In article <87bpo13ks8.fsf <at> stupidchicken.com>, Chong Yidong <cyd <at> stupidchicken.com> writes: > > Now `charset_unibyte' is always 0 (i.e. the same as `charset_ascii'). > Is this variable obsolete, then? Yes, at the moment. But, I'd like to use it for unibyte-display-via-language-environment. In article <87y6r560y3.fsf <at> stupidchicken.com>, Chong Yidong <cyd <at> stupidchicken.com> writes: > > Now `charset_unibyte' is always 0 (i.e. the same as > > `charset_ascii'). So, unibyte->multibyte conversion always > > results in an eight-bit multibyte character. > Looking through the code, I see that the variable `charset_unibyte' is > not initialized properly. That's the only reason it's 0. We have to > fix this for sure. Yes. > > To fix the above problem, I propose these changes for 23.1 > > and the trunk. > > > > (1) Fix all codes accessing charset_unibyte > > (e.g. Funibyte_char_to_multibyte) not to refer to it. > Can we use charset_iso_8859_1 instead of charset_unibyte, or add a line > that says > charset_unibyte > = define_charset_internal (...); > in syms_of_charset?
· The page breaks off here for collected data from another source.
/-- Only Surveyors have the measurement instructions, and only with the PLL locked. -/
def State.measureChecks (s : State) (e : Eng) (i : Instr) : List Check :=
  [engineIf i (!isSurveyor e), clockIf i (!s.clk.pllLock)]

/-- A capture is not permitted at this VSET, or in LP (Table 03-2, R102). -/
def State.captureVoltage (s : State) : Bool := !s.pwr.regHP || decide (s.pwr.vset.toNat < 2)

/-- ISLAND_VOLT.VSET as a trap value. -/
def State.vsetTval (s : State) : W64 := s.pwr.vset.setWidth 64

/-- In grid timing, VOLTAGE and the correlator gates of the named chords (R432). -/
def State.captureChecks (s : State) (cs : List Chord) : List Check :=
  let shut (south : Bool) (k : Nat) : Check :=
    ⟨.gated, BitVec.ofNat 64 k, s.sv.grid && !s.clk.gateOpen.getLsbD k && cs.any fun c => decide (10 ≤ c.val) == south⟩
  [⟨.voltage, s.vsetTval, s.sv.grid && s.captureVoltage⟩, shut false 12, shut true 13]

/-! ## FIRE (R432, R433) -/

def inBoot (s : State) : Bool := s.sys.state == .boot

/-- A chord that slot names. -/
def slotChord (slot : BitVec 8) : Option Chord := if h : slot.toNat < 20 then some ⟨slot.toNat, h⟩ else none

/-- The chords of a mask, bits [19:0] of g[d]. -/
def maskChords (m : BitVec 20) : List Chord := allChords.filter fun c => m.getLsbD c.val

/-- The chords that a FIRE names. -/
def State.fireChords (s : State) (e : Eng) (d : GReg) (slot : BitVec 8) : List Chord :=
  match slotChord slot with
  | some c => [c]
  | none => maskChords (field (s.reg e d) 0 20)

/-- Slot, d and mod do not fit together (R432). -/
def fireIllegal (d : GReg) (slot mod : BitVec 8) : Bool :=
  field mod 3 5 != 0#5 ||
    (if (slotChord slot).isSome then d != 0#5 || mod.getLsbD 1 else slot != 0xFF#8 || !mod.getLsbD 1)

/-- The marks that the FIRE itself decides (R433). -/
def State.fireMarks (s : State) (group : Bool) (c : Chord) : BitVec 38 :=
  if (s.chord c).state = .off ∨ s.fenced (.chord c) then Mark.aborted
  else if group ∧ !s.sv.cdiv then Mark.codeFault
  else 0#38

/-- The command leaves for the chord island; one for an unpowered domain is answered by the Core bridge port (R286). -/
def State.sendShot (s : State) (cmd : ShotCmd) : State :=
  if s.powered (chordDomain cmd.chord) then { s with sv.inTransit := s.sv.inTransit ++ [cmd] }
  else s.deliverEntry (s.abortCommand { cmd with marks := Mark.aborted })

/-- The bridge to a powered chord that a command must cross and that is down. -/
def State.shotBridge (s : State) (cs : List Chord) : Option Bridge :=
  (cs.filter fun c => s.powered (chordDomain c)).findSome? fun c =>
    let b := chordBridge c
    if (s.br.get b).up then none else some b

/-- Shot commands are issued, unless the bridge port refuses them, and then the instruction stalls (R432). -/
def State.issueShots (s : State) (e : Eng) (cmds : List ShotCmd) (f : Engine → Engine) : State :=
  match s.shotBridge (cmds.map ShotCmd.chord) with
  | some b => s.bridgeRefuse b
  | none => (cmds.foldl (fun (s : State) c => s.sendShot c) (s.scheduleShots cmds)).onEngine e f

/-- The commands of a FIRE. -/
def State.fireCommands (s : State) (e : Eng) (d a : GReg) (slot mod : BitVec 8) : List ShotCmd :=
  let group := mod.getLsbD 1
  let up := mod.getLsbD 0 != (mod.getLsbD 2 && s.sv.tc.getLsbD 0)
  (s.fireChords e d slot).map fun c =>
    { chord := c, up := up, listen := false, group := if group then some (field (s.reg e d) 0 20) else none,
      target := (s.reg e a).toNat, fromS1 := e == .s1, tc := s.sv.tc, marks := s.fireMarks group c }

/-- FIRE. -/
def execFire (e : Eng) (d a : GReg) (slot mod : BitVec 8) (s : State) : Host.Outcome State Fault Refusal :=
  let i : Instr := .fire e d a slot mod
  s.teique e ([illegalIf i (fireIllegal d slot mod), engineIf i (!s.isAuthority e || inBoot s),
      clockIf i (!s.clk.pllLock)] ++ s.captureChecks (s.fireChords e d slot)) fun s =>
    s.behindStores e fun s =>
      s.issueShots e (s.fireCommands e d a slot mod) fun x => x

/-! ## ARM (R434) -/

/-- ARM is not accepted: 0 in g[d], no entry, no trap. -/
def State.armRefusedBy (s : State) (e : Eng) (slot : BitVec 8) : Bool :=
  !s.isAuthority e || inBoot s || (slotChord slot).all fun c => (s.chord c).state == .off

/-- The command of an ARM. -/
def State.armCommand (s : State) (e : Eng) (a : GReg) (slot mod : BitVec 8) : List ShotCmd :=
  (slotChord slot).toList.map fun c =>
    { chord := c, up := mod.getLsbD 0, listen := true, group := none, target := (s.reg e a).toNat, fromS1 := e == .s1,
      tc := s.sv.tc, marks := s.fireMarks false c }

/-- ARM. -/
def execArm (e : Eng) (d a : GReg) (slot mod : BitVec 8) (s : State) : Host.Outcome State Fault Refusal :=
  let i : Instr := .arm e d a slot mod
  let bad := (slotChord slot).isNone || field mod 1 7 != 0#7
  s.teique e ([illegalIf i bad] ++ s.measureChecks e i ++ s.captureChecks (slotChord slot).toList) fun s =>
    s.behindStores e fun s =>
      if s.armRefusedBy e slot then s.onEngine e fun x => x.setReg d 0#64
      else s.issueShots e (s.armCommand e a slot mod) fun x => x.setReg d 1#64

/-! ## STAMP and CORR (R435) -/

/-- One of the four words of an entry does not fit the engine's rights. -/
def State.entryBarred (s : State) (e : Eng) (addr : W64) : Bool :=
  [0, 8, 16, 24].any fun k => !reaches e (addr + BitVec.ofNat 64 k) (s.mayStore e 8)

/-- With a matching entry it is collected; without one the instruction answers 0xFF or waits. -/
def State.collectEntry (s : State) (e : Eng) (grid : Bool) (d a : GReg) (slot mod : BitVec 8) : State :=
  let addr := (s.reg e a).toNat
  match takeEntry (entryMatches grid slot) (s.entriesOf e) with
  | some (en, rest) => s.collect e d addr en rest
  | none =>
    if mod.getLsbD 0 then s.onEngine e fun x => x.setReg d 0xFF#64 else s.await e (.entry grid d addr slot)

/-- STAMP for entries of KIND 0, CORR for those of KIND 1. -/
def State.takeResult (s : State) (e : Eng) (i : Instr) (grid : Bool) (d a : GReg) (slot mod : BitVec 8) :
    Host.Outcome State Fault Refusal :=
  let addr := s.reg e a
  let bad := field mod 1 7 != 0#7 || (decide (20 ≤ slot.toNat) && slot != 0xFF#8)
  s.teique e [illegalIf i bad, engineIf i (!isSurveyor e), alignIf addr (addr.toNat % 8 != 0),
      accessIf addr (s.entryBarred e addr), clockIf i (!s.clk.pllLock)] fun s =>
    s.behindStores e fun s =>
      if mod.getLsbD 0 then s.collectEntry e grid d a slot mod
      else s.waiting e d fun s => s.collectEntry e grid d a slot mod

/-- STAMP. -/
def execStamp (e : Eng) (d a : GReg) (slot mod : BitVec 8) (s : State) : Host.Outcome State Fault Refusal :=
  s.takeResult e (.stamp e d a slot mod) false d a slot mod

/-- CORR. -/
def execCorr (e : Eng) (d a : GReg) (slot mod : BitVec 8) (s : State) : Host.Outcome State Fault Refusal :=
  s.takeResult e (.corr e d a slot mod) true d a slot mod

/-! ## CAPT (R437) -/

/-- A word of the capture area through the chord window, or zero where the island does not answer. -/
def State.captureWord (s : State) (c : Chord) (k : Nat) : W64 :=
  if s.chordAnswers c && (s.br.get (chordBridge c)).up then (s.chord c).cap.get k else 0#64

/-- The word numbers that a CAPT copies, the descriptors last. -/
def captWords (mod : BitVec 8) : List Nat :=
  if mod.getLsbD 1 then List.range 0x402
  else if mod.getLsbD 0 then (List.range 0x200).map (· + 0x200) ++ [0x401]
  else List.range 0x200 ++ [0x400]

/-- The descriptors that decide its result. -/
def captDescs (mod : BitVec 8) : List Nat :=
  if mod.getLsbD 1 then [0x400, 0x401] else if mod.getLsbD 0 then [0x401] else [0x400]

/-- The copy: the words, and 1 where every descriptor shows DONE. -/
def State.capture (s : State) (e : Eng) (c : Chord) (d a : GReg) (mod : BitVec 8) : State :=
  let b := chordBridge c
  let s := if s.chordAnswers c && !(s.br.get b).up then s.bridgeRefuse b else s
  let words := (captWords mod).map fun k => s.captureWord c k
  let done := (captDescs mod).all fun k => (s.captureWord c k).getLsbD 23
  let s := if s.chordAnswers c && (s.br.get b).up then s.hop (chordHops c) else s
  (s.putBytes e (s.reg e a).toNat (words.flatMap fun w => leBytes 8 w.toNat)).onEngine e fun x =>
    x.setReg d (bit 64 done)

/-- CAPT. -/
def execCapt (e : Eng) (d a : GReg) (slot mod : BitVec 8) (s : State) : Host.Outcome State Fault Refusal :=
  let i : Instr := .capt e d a slot mod
  let addr := s.reg e a
  let bytes := if mod.getLsbD 1 then 8208 else 4104
  let bad := (slotChord slot).isNone || field mod 2 6 != 0#6
  s.teique e [illegalIf i bad, engineIf i (!isSurveyor e), accessIf addr (!mayWriteSpan e addr.toNat bytes),
      clockIf i (!s.clk.pllLock)] fun s =>
    s.behindStores e fun s =>
      match slotChord slot with
      | some c => s.capture e c d a mod
      | none => s

/-! ## STAT (R251, R252, R438, R439) -/

def State.setStat (s : State) (c : Chord) (o : Option StatSet) : State := { s with stats := s.stats.set c o }

/-- Nothing fed yet. -/
def Moments.none : Moments := { s1 := 0, s2 := 0, min := 0, max := 0 }

/-- One more value, `first` for the first. -/
def Moments.add (m : Moments) (first : Bool) (x : Int) : Moments :=
  { s1 := m.s1 + x, s2 := m.s2 + x * x, min := if first || decide (x < m.min) then x else m.min,
    max := if first || decide (m.max < x) then x else m.max }

/-- A new set. -/
def newStat (n : Nat) (e : Eng) (addr : Nat) : StatSet :=
  { n := n, count := 0, starterS1 := e == .s1, addr := addr, dn := Moments.none, up := Moments.none, dt := Moments.none,
    firstLane := 0#5, switched := false, grade := 0#2, done := false }

/-- Mean in 2⁻¹⁶ ticks, rounded to nearest; without a pair no rule gives it. -/
def meanWord (n : Nat) (m : Moments) (free : W64) : W64 :=
  if n = 0 then free else BitVec.ofInt 64 (roundDiv (m.s1 * 2 ^ 16) n)

/-- Standard deviation in 2⁻⁸ ticks, rounded down or up by `up` where it is not exact; what does not fit 32 bits, and a
set without a pair, are free. -/
def sdWord (n : Nat) (m : Moments) (up : Bool) (free : W64) : W32 :=
  if n = 0 then free.setWidth 32
  else if n = 1 then 0#32
  else
    let num := ((n * m.s2 - m.s1 * m.s1) * 2 ^ 16).toNat
    let d := n * (n - 1)
    let r := isqrt (num / d)
    let r := if r * r * d = num ∨ !up then r else r + 1
    if r < 2 ^ 32 then BitVec.ofNat 32 r else free.setWidth 32

/-- Minimum and maximum, free without a pair. -/
def edgeWord (n : Nat) (x : Int) (free : W64) : W64 := if n = 0 then free else BitVec.ofInt 64 x

/-- Word 0 of the block. -/
def StatSet.head (st : StatSet) (c : Chord) : W64 :=
  place 64 0 (BitVec.ofNat 16 st.n) ||| place 64 16 (BitVec.ofNat 16 st.count) ||| place 64 32 (BitVec.ofNat 5 c.val) |||
    placeB 64 37 st.done ||| placeB 64 38 st.switched ||| place 64 39 st.grade

/-- The 12 words of a block (Table 08-9), whose open values are free. -/
def State.statBlock (s : State) (c : Chord) (st : StatSet) : List W64 :=
  let k := st.count
  let sd (m : Moments) (i : Nat) : W64 := (sdWord k m (Config.roundUp (s.freeCtr + i)) (s.free i)).setWidth 64
  [st.head c, meanWord k st.dn (s.free 0), meanWord k st.up (s.free 1), meanWord k st.dt (s.free 2),
    sd st.dn 3 ||| (sd st.up 4 <<< 32), sd st.dt 5, edgeWord k st.dn.min (s.free 6), edgeWord k st.dn.max (s.free 7),
    edgeWord k st.up.min (s.free 8), edgeWord k st.up.max (s.free 9), edgeWord k st.dt.min (s.free 10),
    edgeWord k st.dt.max (s.free 11)]

/-- A block is written to an engine's data memory. -/
def State.writeStat (s : State) (e : Eng) (addr : Nat) (ws : List W64) : State :=
  (s.putBytes e addr (ws.flatMap fun w => leBytes 8 w.toNat)).usedFree 12

/-- The checks of a STAT, the block address where it has one. -/
def State.statChecks (s : State) (e : Eng) (i : Instr) (slot : BitVec 8) (addr : Option W64) : List Check :=
  let block := match addr with
    | some a => [alignIf a (a.toNat % 8 != 0), accessIf a (decide (dataSize e < a.toNat + 96))]
    | none => []
  [illegalIf i (slotChord slot).isNone, engineIf i (!isSurveyor e)] ++ block ++ [clockIf i (!s.clk.pllLock)]

/-- STAT START. -/
def execStatStart (e : Eng) (d a : GReg) (slot : BitVec 8) (s : State) : Host.Outcome State Fault Refusal :=
  s.teique e (s.statChecks e (.statStart e d a slot) slot (some (s.reg e a))) fun s =>
    let n := (field (s.reg e d) 0 16).toNat
    let s := match slotChord slot with
      | some c => s.setStat c (if n = 0 then none else some (newStat n e (s.reg e a).toNat))
      | none => s
    s.onEngine e fun x => x

/-- The set with one pair more. -/
def StatSet.feed (st : StatSet) (dn up : W64) : StatSet :=
  let first := st.count == 0
  let td : Int := (field dn 0 40).toNat
  let tu : Int := (field up 0 40).toNat
  let lane : BitVec 5 := if first then field dn 40 5 else st.firstLane
  let g : BitVec 2 := field dn 45 2
  { st with count := st.count + 1, dn := st.dn.add first td, up := st.up.add first tu, dt := st.dt.add first (tu - td),
            firstLane := lane, switched := st.switched || field dn 40 5 != lane || field up 40 5 != lane,
            grade := if st.grade.toNat < g.toNat then g else st.grade, done := decide (st.n ≤ st.count + 1) }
No. Stefan's change was to make unibyte-char-to-multibyte (and unibyte_char_to_multibyte) always returning an 8-bit char for an 8-bit byte. To do that, charset_unibyte must be the same as charset_ascii, but, first of all, we don't have to use charset_unibyte in such an operation. We can simply use BYTE8_TO_CHAR. > > (2) Setup charset_unibyte correctly in Fset_charset_priority. > > > > (3) Fix x_produce_glyphs to do DECODE_CHAR (charset_unibyte, > > it->c) instead of unibyte_char_to_multibyte (it->c). > Number 3 is not a trivial change. IIUC, unibyte_char_to_multibyte is > very fast. Changing it to use DECODE_CHAR may lead to a performance > hit. But, using unibyte_char_to_multibyte here is a clear bug. If the overhead by DECODE_CHAR is untolerable (I don't believe it), we can do this: (1) modify unibyte_char_to_multibyte to use BYTE8_TO_CHAR instead of the table unibyte_to_multibyte_table. (2) Setup unibyte_to_multibyte_table for unibyte_charset. (3) Just lookup that table in x_produce_glyphs. --- Kenichi Handa handa <at> m17n.org

This bug report was last modified 16 years and 12 days ago.

GNU bug tracking system
Copyright (C) 1999 Darren O. Benham, 1997,2003 nCipher Corporation Ltd, 1994-97 Ian Jackson.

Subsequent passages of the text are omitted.